I wouldn’t be telling the utmost truth if I said that I get regular offers to go testing prototype mountain bike (MTB from now on) tyres. However, I have had just this type of offer recently. Whilst most MTB riders in Switzerland are ordering studded ice tyres or oiling their fat bikes in readiness for winter, I snatched an unusually warm and dry Saturday afternoon to head out into the woods with the man behind an innovative start-up company called Terra One.

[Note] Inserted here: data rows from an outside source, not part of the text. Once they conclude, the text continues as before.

-- ==== Sys2Proof/Laws/KeepsInker.lean ====
section
/-! SUPPORT. What the operations of Machine/Inker.lean keep (Safety.lean, `Keeps`): one lemma each. -/
namespace Sys2Proof.Machine

theorem exchange_keeps {s t : State} (h : Keeps s t) (x0 : Chan) (x1 : Nat) (x2 : Vector Word 16 → State → State) (k3 : ∀ (y0 : Vector Word 16) (y1 : State), Keeps s y1 → Keeps s (x2 y0 y1)) : Keeps s (exchange t x0 x1 x2) := by
  unfold exchange
  try dsimp only
  repeat' first
    | with_reducible assumption
    | with_reducible apply State.rejectUndefined_keeps
    | with_reducible apply State.take_keeps
    | with_reducible apply k3
    | (rename_i e; with_reducible refine OptKeeps.get ?_ e)
    | split

theorem State.answer_keeps {s t : State} (h : Keeps s t) (x0 : FormeId) (x1 : Nat) (x2 : BitVec 16) (x3 : Code) : Keeps s (State.answer t x0 x1 x2 x3) := by
  unfold State.answer
  try dsimp only
  repeat' first
    | with_reducible assumption
    | with_reducible apply State.respond_keeps
    | with_reducible apply State.noteCode_keeps
    | split

theorem State.modInker_keeps {s t : State} (h : Keeps s t) (x0 : FormeId) (x1 : Inker → Inker) : Keeps s (State.modInker t x0 x1) := by
  unfold State.modInker
  try dsimp only
  repeat' first
    | with_reducible assumption
    | with_reducible apply State.modForme_keeps
    | (with_reducible apply Keeps.update)
    | (show _ = _; rfl)

theorem inkStart_keeps {s t : State} (h : Keeps s t) (x0 : FormeId) (x1 : InkReq) : Keeps s (inkStart t x0 x1) := by
  unfold inkStart
  try dsimp only
  repeat' first
    | with_reducible assumption
    | with_reducible apply State.formeDrd_keeps
    | with_reducible apply State.modInker_keeps
    | (with_reducible apply Keeps.update)
    | (show _ = _; rfl)

theorem inkRefuse_keeps {s t : State} (h : Keeps s t) (x0 : FormeId) (x1 : BitVec 16) (x2 : Code) : Keeps s (inkRefuse t x0 x1 x2) := by
  unfold inkRefuse
  try dsimp only
  repeat' first
    | with_reducible assumption
    | with_reducible apply State.answer_keeps
    | with_reducible apply State.modInker_keeps
    | (with_reducible apply Keeps.update)
    | (show _ = _; rfl)

theorem readChunk_keeps {s t : State} (h : Keeps s t) (x0 : FormeId) (x1 : InkReq) (x2 : Nat) : Keeps s (readChunk t x0 x1 x2) := by
  unfold readChunk
  try dsimp only
  repeat' first
    | with_reducible assumption
    | with_reducible apply State.formeDrd_keeps

theorem copyWrite_keeps {s t : State} (h : Keeps s t) (x0 : FormeId) (x1 : ImageCopy) (x2 : Nat) (x3 : List Byte) : Keeps s (copyWrite t x0 x1 x2 x3) := by
  unfold copyWrite
  try dsimp only
  repeat' first
    | with_reducible assumption
    | with_reducible apply State.chargeStack_keeps
    | with_reducible apply watchedStore_keeps
    | split
    | exact Keeps.stackMem (by assumption) memPutAll_wf
    | (with_reducible apply Keeps.update)
    | (show _ = _; rfl)

theorem writeTile_keeps {s t : State} (h : Keeps s t) (x0 : FormeId) (x1 : ImageCopy) (x2 : ImageTensor) (x3 : Nat) : Keeps s (writeTile x0 x1 x2 t x3) := by
  unfold writeTile
  try dsimp only
  repeat' first
    | with_reducible assumption
    | with_reducible apply copyWrite_keeps
    | split

theorem takeChunk_keeps {s t : State} (h : Keeps s t) (x0 : FormeId) (x1 : ImageCopy) (x2 : Nat) (x3 : List Byte) : Keeps s (takeChunk t x0 x1 x2 x3).1 := by
  unfold takeChunk
  try dsimp only
  repeat' first
    | with_reducible assumption
    | with_reducible apply writeTile_keeps
    | (with_reducible apply Keeps.foldlFst)
    | (with_reducible apply Keeps.foldl)
    | (intro _ _ _; try dsimp only)
    | (with_reducible apply Keeps.update)
    | (show _ = _; rfl)

theorem inkLead_keeps {s t : State} (h : Keeps s t) (x0 : FormeId) (x1 : InkReq) (x2 : ImageCopy) : Keeps s (inkLead t x0 x1 x2) := by
  unfold inkLead
  try dsimp only
  repeat' first
    | with_reducible assumption
    | with_reducible apply State.modInker_keeps
    | with_reducible apply readChunk_keeps
    | with_reducible apply takeChunk_keeps
    | (rename_i e; with_reducible refine Keeps.ofFst ?_ e)
    | (with_reducible apply Keeps.foldlFst)
    | (with_reducible apply Keeps.foldl)
    | (intro _ _ _; try dsimp only)
    | split
    | (with_reducible apply Keeps.update)
    | (show _ = _; rfl)

theorem inkAccept_keeps {s t : State} (h : Keeps s t) (x0 : FormeId) (x1 : InkReq) (x2 : Blob) (x3 : ImageDir) (x4 : List Byte) (x5 : List (Nat × List Byte)) (x6 : Nat) (x7 : Bool) : Keeps s (inkAccept t x0 x1 x2 x3 x4 x5 x6 x7) := by
  unfold inkAccept
  try dsimp only
  repeat' first
    | with_reducible assumption
    | with_reducible apply State.modForme_keeps
    | with_reducible apply State.draw_keeps
    | with_reducible apply State.answer_keeps
    | with_reducible apply State.modInker_keeps
    | with_reducible apply inkLead_keeps
    | (rename_i e; with_reducible refine Keeps.ofSnd ?_ e)
    | split
    | (with_reducible apply Keeps.update)
    | (show _ = _; rfl)

theorem readLead_keeps {s t : State} (h : Keeps s t) (x0 : FormeId) (x1 : InkReq) (x2 : Nat) : Keeps s (readLead t x0 x1 x2) := by
  unfold readLead
  try dsimp only
  repeat' first
    | with_reducible assumption
    | with_reducible apply State.retireUse_keeps
    | with_reducible apply readChunk_keeps
    | (with_reducible apply Keeps.foldl)
    | (intro _ _ _; try dsimp only)

theorem inkChecks_keeps {s t : State} (h : Keeps s t) (x0 : FormeId) (x1 : InkReq) (x2 : InkHeader) : Keeps s (inkChecks t x0 x1 x2) := by
  unfold inkChecks
  try dsimp only
  repeat' first
    | with_reducible assumption
    | with_reducible apply State.noteFault_keeps
    | with_reducible apply State.take_keeps
    | with_reducible apply State.modInker_keeps
    | with_reducible apply inkRefuse_keeps
    | with_reducible apply inkAccept_keeps
    | with_reducible apply readLead_keeps
    | (rename_i e; with_reducible refine OptKeeps.get ?_ e)
    | split
    | (with_reducible apply Keeps.update)
    | (show _ = _; rfl)

theorem inkHeaderDone_keeps {s t : State} (h : Keeps s t) (x0 : FormeId) (x1 : Fetched InkHeader) : Keeps s (inkHeaderDone t x0 x1) := by
  unfold inkHeaderDone
  try dsimp only
  repeat' first
    | with_reducible assumption
    | with_reducible apply State.retireUse_keeps
    | with_reducible apply State.noteFault_keeps
    | with_reducible apply inkRefuse_keeps
    | with_reducible apply inkChecks_keeps
    | split

theorem inkFails_keeps {s t : State} (h : Keeps s t) (x0 : FormeId) : Keeps s (inkFails t x0) := by
  unfold inkFails
  try dsimp only
  repeat' first
    | with_reducible assumption
    | with_reducible apply State.modForme_keeps
    | with_reducible apply State.noteCode_keeps
    | (with_reducible apply Keeps.update)
    | (show _ = _; rfl)

theorem inkChunkDone_keeps {s t : State} (h : Keeps s t) (x0 : FormeId) (x1 : Fetched Blob) : Keeps s (inkChunkDone t x0 x1) := by
  unfold inkChunkDone
  try dsimp only
  repeat' first
    | with_reducible assumption
    | with_reducible apply State.retireUse_keeps
    | with_reducible apply State.noteFault_keeps
    | with_reducible apply State.modInker_keeps
    | with_reducible apply readChunk_keeps
    | with_reducible apply takeChunk_keeps
    | with_reducible apply inkFails_keeps
    | (rename_i e; with_reducible refine Keeps.ofFst ?_ e)
    | split
    | (with_reducible apply Keeps.update)
    | (show _ = _; rfl)

theorem dropOld_keeps {s t : State} (h : Keeps s t) (x0 : FormeId) (x1 : InkReq) : Keeps s (dropOld t x0 x1) := by
  unfold dropOld
  try dsimp only
  repeat' first
    | with_reducible assumption
    | with_reducible apply State.modBinding_keeps
    | with_reducible apply leaveShared_keeps
    | with_reducible apply inkLead_keeps
    | split
    | (with_reducible apply Keeps.update)
    | (show _ = _; rfl)

theorem deadChunk_keeps {s t : State} (h : Keeps s t) (x0 : Nat) (x1 : Nat) : Keeps s (deadChunk t x0 x1) := by
  unfold deadChunk
  try dsimp only
  repeat' first
    | with_reducible assumption
    | with_reducible apply State.modCopy_keeps
    | with_reducible apply State.failSlug_keeps
    | (with_reducible apply Keeps.foldlFst)
    | (with_reducible apply Keeps.foldl)
    | (intro _ _ _; try dsimp only)
    | (with_reducible apply Keeps.update)
    | (show _ = _; rfl)

theorem rewriteSheets_keeps {s t : State} (h : Keeps s t) (x0 : FormeId) (x1 : ImageCopy) (x2 : Nat) (x3 : List Byte) : Keeps s (rewriteSheets t x0 x1 x2 x3).1 := by
  unfold rewriteSheets
  try dsimp only
  repeat' first
    | with_reducible assumption
    | with_reducible apply writeTile_keeps
    | (with_reducible apply Keeps.foldlFst)
    | (with_reducible apply Keeps.foldl)
    | (intro _ _ _; try dsimp only)
    | split
    | (with_reducible apply Keeps.update)
    | (show _ = _; rfl)

theorem refetchDone_keeps {s t : State} (h : Keeps s t) (x0 : FormeId) (x1 : BindingId) (x2 : Nat) (x3 : Fetched Blob) : Keeps s (refetchDone t x0 x1 x2 x3) := by
  unfold refetchDone
  try dsimp only
  repeat' first
    | with_reducible assumption
    | with_reducible apply State.modCopy_keeps
    | with_reducible apply State.retireUse_keeps
    | with_reducible apply State.noteFault_keeps
    | with_reducible apply State.noteCode_keeps
    | with_reducible apply deadChunk_keeps
    | with_reducible apply rewriteSheets_keeps
    | (rename_i e; with_reducible refine Keeps.ofFst ?_ e)
    | split

end Sys2Proof.Machine
end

I’d noticed the early communications regarding this start-up business for a new MTB tyre, which had a unique tread pattern, and was designed for retro and vintage off-roaders, just like the types of MTBs I have in my shed. An unplanned, social media connection occurred with the company’s designer-founder, Terrance Malone, and one day, he asked me if I wanted to test (not, crash test) some of the early pre-production prototype tyres. Never one to turn down a bike ride opportunity, we ended up meeting up at my place for an afternoons tyre testing. 

The term ‘business start-up’ always creates an image of open minded innovation, breaking new ground, questioning norms, trying to predict and invent the future, applying ultimate creativity to develop new social solutions, and the thought of becoming the next level in ‘Steve Jobs success’ (multi-million £s, €s, $s, ¥ etc). Talk to anyone who has gone down the start-up road and they’ll tell you it’s tough. It’s 24/7 and relentless. Funding is a rare as hens teeth, and everybody wants your product or service cheap. If you are a ‘starter-upper’ person, which is a new term I’ve just invented, then you’ll know that failure is inevitable, but great things can be learned from failing. It is the most successful start-ups that fail forward. They learn, but build on the learning to develop their own paths to stardom.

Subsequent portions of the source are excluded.